B. Procedural History

The procedural history is largely incorporated from the Report and Recommendation issued October 20, 2015. (Doc. No. 42.) On July 15, 2014, Azuly requested appointment of pro bono counsel, which the Court denied without prejudice on the basis that he failed to provide sufficient information for the Court to make a determination as to his indigence or the merits of any defense. (Doc. Nos. 5 and 26.) Azuly never formally entered an appearance in the case.

The Report and Recommendation states that Azuly answered the Complaint on August, 19, 2014, and the Amended Complaint on November 12, 2014. Milstein, who was named in the original Complaint as Lior Azuly, answered on those dates. Ahron Azuly never answered or otherwise moved. (Doc. No. 42 at 2.)

In a letter dated September 22, 2014, Sayeg represented to the Court that Azuly had defaulted. He also asked to amend the Complaint to add additional causes of action and "clarify the chain of events." (Doc. No. 25.) On October 6, 2014, the Court granted Sayeg leave to amend. On January 5, 2015, Sayeg filed a letter entitled "Certificate of Default against Def. Aaron Azuly," which was dated November 14, 2014. (Doc. No. 34.) On January 20, 2015, Azuly emailed the Court asking for the date of the next telephone conference, which was scheduled for January 29, 2015. (Doc. No. 42 at 3.) At his request, the Court adjourned the conference to March 31. The Court held a telephone conference with Sayeg and Milstein on that date, but Azuly was not present. (Id.) Sayeg and Milstein stated that they attempted to reach Azuly, but had only reached his voicemail. The Court also attempted to reach Azuly at the scheduled conference time, but was unsuccessful.

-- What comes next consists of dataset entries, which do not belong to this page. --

-- ==== Sys2Proof/Machine/Jacobi.lean ====
section
/-! DEFINITION. The JACOBI command (40_jacobi.md). -/

namespace Sys2Proof.Machine

/-- JACOBI (R112). -/
def execJacobi (s : State) : Result :=
  if badModulus s.n.toNat then .next (raiseFault .badModulus (setJ .zero s))
  else .next (complete (setJ (jacobi s.a.toNat s.n.toNat) s))

end Sys2Proof.Machine
end

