-- ==== Sys2Proof/Machine/Dispatch.lean ====
section
/-! DEFINITION. One arm for each command of 30_encoding.md R92. -/

namespace Sys2Proof.Machine

/-- Execution of a decoded command, from its acceptance state to its end (R96, R97). -/
def exec (i : Instr) (s : State) : Host.Outcome State Fault Refusal :=
  match i with
  | .nop => Sys2Proof.Machine.execNop s
  | .jacobi => Sys2Proof.Machine.execJacobi s
  | .modexp => Sys2Proof.Machine.execModexp s
  | .sqrt => Sys2Proof.Machine.execSqrt s
  | .setup imm16 => Sys2Proof.Machine.execSetup imm16 s
  | .xinit => Sys2Proof.Machine.execXinit s
  | .xtry => Sys2Proof.Machine.execXtry s
  | .zeroize => Sys2Proof.Machine.execZeroize s

end Sys2Proof.Machine
end

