-- ==== Sys2Proof/Certificates/Slice0/Obligations.lean ====
section
/-! DEFINITION. The statements about the block, from the numbered rules of spec/. -/

open Sys2Proof Sys2Proof.Machine

/-! ### Reset -/

/-- 10_state.md R48, field by field, with what ID and LEN read and what the arithmetic commands then do. -/
def Obligations.ResetGivesEveryFieldItsValue : Prop :=
  let s := State.reset
  (s.n = 0 ∧ s.a = 0 ∧ s.e = 0 ∧ s.r = 0 ∧ s.p = 0 ∧ s.q = 0) ∧
  (s.sk = false ∧ s.acc = false ∧ s.neg = false ∧ s.xact = false ∧ s.j.toInt = 0) ∧
  (s.busy = false ∧ s.done = false ∧ s.flt = false ∧ s.accErr = false ∧ s.ie = false) ∧
  (s.cmdr = 0 ∧ s.code = 0 ∧ s.sub = 0 ∧ s.idlen = 0 ∧ s.iter = 0 ∧ s.draws = 0) ∧
  (s.xcap.toNat = 10000 ∧ s.scap.toNat = 10000) ∧
  ((busRead 0x000 4 s).1 = 0x4D535245 ∧ (busRead 0x028 4 s).1 = 0) ∧
  exec .jacobi s = .next { s with flt := true, code := 0x02 } ∧
  exec .modexp s = .next { s with flt := true, code := 0x02 } ∧
  exec .sqrt s = .next { s with flt := true, code := 0x03 }

/-- 70_reset_and_hazards.md R240, R241, R243: whatever is in flight, `rst` leaves the reset state of the block; the
random source is not reset, the answers a SETUP in flight had consumed stay consumed, at most as many as it takes when it
is executed, and with no SETUP in flight no answer is consumed. The events to come, the source and the bus value are the
model's own fields (log entries 2 and 3). -/
def Obligations.ResetInputDiscardsEverything : Prop :=
  ∀ (s : State) (consumed : Nat) (rest : List Input), s.inputs = .rst consumed :: rest →
    ∃ used,
      ((s.busy = false ∨ ∀ imm16, decode s.cmdr ≠ .ok (.setup imm16)) → used = 0) ∧
      (∀ imm16 t, s.busy = true → decode s.cmdr = .ok (.setup imm16) → exec (.setup imm16) s = .next t →
        used = min consumed (t.port.taken - s.port.taken)) ∧
      step s = .next
        { State.reset with
          inputs := rest, rdata := s.rdata
          port := { answers := s.port.answers.drop used, taken := s.port.taken + used, silent := s.port.silent } }

/-! ### The command life cycle -/

/-- 30_encoding.md R95: acceptance, or the refusal of a command word while one is in flight. -/
def Obligations.CommandWriteIsAcceptedOnlyWhenIdle : Prop :=
  ∀ (s : State) (w : Word), busWrite 0x004 4 w s =
    if s.busy then { s with accErr := true }
    else { s with cmdr := w, done := false, flt := false, code := 0, sub := 0, busy := true }

/-- 30_encoding.md R96: with a command in flight and the engine next, a step is the execution of the decoded
command; taking the engine's event off the list is all the step adds. -/
def Obligations.StepRunsTheDecodedCommand : Prop :=
  ∀ (s : State) (i : Instr), s.busy = true → decode s.cmdr = .ok i →
    (s.inputs = [] → step s = exec i s) ∧
    ∀ rest, s.inputs = .engine :: rest → step s = exec i { s with inputs := rest }

/-- 60_exceptions.md R204, 30_encoding.md R96: the engine's turn on an illegal word ends with ILLEGAL_COMMAND and changes
nothing else. That an empty list of events is the engine's turn, and that the turn takes its event off the list, is the
model's choice (log entry 2). -/
def Obligations.IllegalWordEndsInItsFault : Prop :=
  ∀ (s : State) (why : Illegal), s.busy = true → EngineNext s → decode s.cmdr = .error why →
    step s = .next { s with inputs := s.inputs.tail, busy := false, flt := true, code := 0x01, sub := 0 }

/-- 30_encoding.md R97 under the fairness assumption of R252: the engine's turn ends the command in exactly one of
the two ways. -/
def Obligations.CommandEndsInDoneOrFault : Prop :=
  ∀ s : State, s.busy = true → s.done = false → s.flt = false → EngineNext s → DrawsAnswered s →
    ∃ t, step s = .next t ∧ t.busy = false ∧ t.done = !t.flt

/-- No step stops the machine: every event and every command has a next state (60_exceptions.md R214: a fault
leaves the block fully usable). -/
def Obligations.EveryStepHasANextState : Prop := ∀ s : State, ∃ t, step s = .next t

/-! ### Encoding -/

/-- Decoding the word of a well-formed command, as a word and as byte lanes, gives the command back. -/
def Obligations.DecodeOfEncodeIsTheCommand : Prop :=
  ∀ i : Instr, i.wellFormed = true → decode (encode i) = .ok i ∧ decodeLanes (lanesOfWord (encode i)) = .ok i

/-- Every legal word has one meaning: it is the word of the command it decodes to. -/
def Obligations.EncodeOfDecodeIsTheWord : Prop :=
  ∀ (w : Word) (i : Instr), decode w = .ok i → i.wellFormed = true ∧ encode i = w

/-- 30_encoding.md R94, 60_exceptions.md R204: exactly the words the rule calls illegal are refused by the decoder;
such a word is accepted and ends with ILLEGAL_COMMAND, no other state changed; every other word decodes to the
command its `op` field selects, with its immediate. -/
def Obligations.IllegalWordsAreExactlyThese : Prop :=
  ∀ w : Word,
    let illegal := 0x07 < (w.extractLsb' 0 8).toNat ∨ w.extractLsb' 8 8 ≠ 0 ∨
      (w.extractLsb' 0 8 ≠ 0x04 ∧ w.extractLsb' 16 16 ≠ 0)
    (illegal → (∃ why, decode w = .error why) ∧ ∀ s : State, s.busy = false →
      (busWrite 0x004 4 w s).busy = true ∧ engineTurn (busWrite 0x004 4 w s) =
        .next { s with cmdr := w, busy := false, done := false, flt := true, code := 0x01, sub := 0 }) ∧
    (¬ illegal → ∃ i, decode w = .ok i ∧ i.opcode = w.extractLsb' 0 8 ∧ i.immediate = (w.extractLsb' 16 16).toNat)
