-- ==== Sys2Proof/Tests/Slice0.lean ====
section
/-! SUPPORT. Small tests, with results taken from 95_test_vectors.md and the worked examples of the rules, and for
every statement with hypotheses a `witness_…` theorem: concrete states and operands that meet them. -/

namespace Sys2Proof.Tests

-- One theorem at a time: many kernel evaluations side by side take a thread, and so a stack, each.
set_option Elab.async false

open Sys2Proof.Machine

/-! ### States -/

/-- A public-only block holding `n`, `a` and `e`. -/
def loaded (n a e : Nat) : State := { State.reset with n := big n, a := big a, e := big e }

/-- "Key 589" of 95_test_vectors.md, with `a` in A. -/
def key589 (a : Nat) : State := { loaded 589 a 0 with p := big 19, q := big 31, sk := true }

/-- Key 589 with an open session. -/
def session589 (a : Nat) : State := { key589 a with xact := true }

/-- A state that claims a key and holds none: the verification of a root can fail on a symbol of +1. -/
def brokenKey : State := { session589 3 with p := big 3, q := big 7 }

/-- A block with the explicit answers `answers` at its random-source port. -/
def answering (answers : List Nat) (s : State) : State :=
  { s with port := { answers := answers.map (BitVec.ofNat Config.portBits), taken := 0, silent := false } }

/-- A block whose random source never answers. -/
def silenced (s : State) : State := { s with port := { answers := [], taken := 0, silent := true } }

/-- The state after a command; the state itself if it stopped (which no command does). -/
def after (i : Instr) (s : State) : State :=
  match exec i s with
  | .next t => t
  | .fault _ => s
  | .refused _ => s

/-- The state after one step. -/
def stepped (s : State) : State :=
  match step s with
  | .next t => t
  | .fault _ => s
  | .refused _ => s

/-- A command word in flight with the engine's turn next. -/
def inFlight (w : Word) (s : State) : State := { s with cmdr := w, busy := true, inputs := [] }

theorem loaded_n {n : Nat} (a e : Nat) (h : n < 2 ^ Config.W) : (loaded n a e).n.toNat = n := big_toNat h

theorem loaded_a {a : Nat} (n e : Nat) (h : a < 2 ^ Config.W) : (loaded n a e).a.toNat = a := big_toNat h

/-! ### Well-formedness and encoding -/

theorem test_wellFormed_setup_bounds :
    (Instr.setup 65536).wellFormed = false ∧ (Instr.setup 65535).wellFormed = true ∧
      (Instr.setup 0).wellFormed = true := by decide

/-- 30_encoding.md R91, R92: `imm16`, `rsv`, `op` written out bit by bit. -/
theorem test_decode_nop : decode (0b0000000000000000#16 ++ 0b00000000#8 ++ 0b00000000#8) = .ok .nop := by decide
theorem test_decode_jacobi : decode (0b0000000000000000#16 ++ 0b00000000#8 ++ 0b00000001#8) = .ok .jacobi := by decide
theorem test_decode_modexp : decode (0b0000000000000000#16 ++ 0b00000000#8 ++ 0b00000010#8) = .ok .modexp := by decide
theorem test_decode_sqrt : decode (0b0000000000000000#16 ++ 0b00000000#8 ++ 0b00000011#8) = .ok .sqrt := by decide
theorem test_decode_setup :
    decode (0b0000000000001010#16 ++ 0b00000000#8 ++ 0b00000100#8) = .ok (.setup 10) := by decide
theorem test_decode_xinit : decode (0b0000000000000000#16 ++ 0b00000000#8 ++ 0b00000101#8) = .ok .xinit := by decide
theorem test_decode_xtry : decode (0b0000000000000000#16 ++ 0b00000000#8 ++ 0b00000110#8) = .ok .xtry := by decide
theorem test_decode_zeroize :
    decode (0b0000000000000000#16 ++ 0b00000000#8 ++ 0b00000111#8) = .ok .zeroize := by decide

On April 28, 2015, Judge Swain referred the case to the undersigned for a Report and Recommendation on a motion for default judgment. (Doc. No. 37.) On June 16, 2015, the Court ordered Sayeg and Milstein to produce affidavits describing their attempts to contact Azuly, including contact information used. (Doc. No. 38.) Milstein filed an affidavit on July 13, 2015, and Sayeg filed a declaration on July 20, 2015. (Doc. Nos. 39 and 40.) On September 25, 2015, the Court issued an order for Azuly to show cause why: (1) he had failed to answer Sayeg's inquiries; (2) he did not appear for the phone conference held on March 31, 2015; and (3) judgment should not be entered against him for his failure to defend the action. (Doc. No. 41.) Azuly never answered or otherwise contacted the Court or the Parties. The Report and Recommendation was issued on October 20, 2015.

On December 29, 2015, Milstein filed a letter dated December 16, 2015, asking for a certificate of default against Azuly on all his cross-claims. (Doc. No. 44.) On January 7, 2016, Judge Swain entered a default against Azuly, and ordered Sayeg and Milstein to file any motions for default judgment no later than April 30, 2015. (Doc. No. 45.) Sayeg filed a declaration on March 15, 2016. (Doc. No. 46.)

III. DISCUSSION

A. Legal Standard

Following the entry of default by the court, a party may seek a judgment of default pursuant to Rule 55(b)(2) of the Federal Rules of Civil Procedure. See Robertson v. Doe, No. 05-CV-7046 (LAP), 2008 WL 2519894, at *3 (S.D.N.Y. June 19, 2008). In order to do so, an application must be presented to the court for the entry of judgment, and notice of the application must be sent to any defaulting party who has appeared to allow the party to show cause to the court why a default should not be entered. FED. R. CIV. P. 55(b)(2).

Whether default judgment is entered is left to the sound discretion of the district court. Mason Tenders Dist. Council Welfare Fund v. Bold Const. Co., Inc., No. 01-CV-0641 (LTS) (THK), 2002 WL 1788024, at *2 (S.D.N.Y. Aug. 1, 2002). In determining whether to enter a judgment of default, courts consider three factors: "(1) whether the defendant's default was willful; 2) whether defendant has a meritorious defense to plaintiff's claims; and 3) the level of prejudice that the non-defaulting party would suffer as a result of the denial of motion for default judgment." Id.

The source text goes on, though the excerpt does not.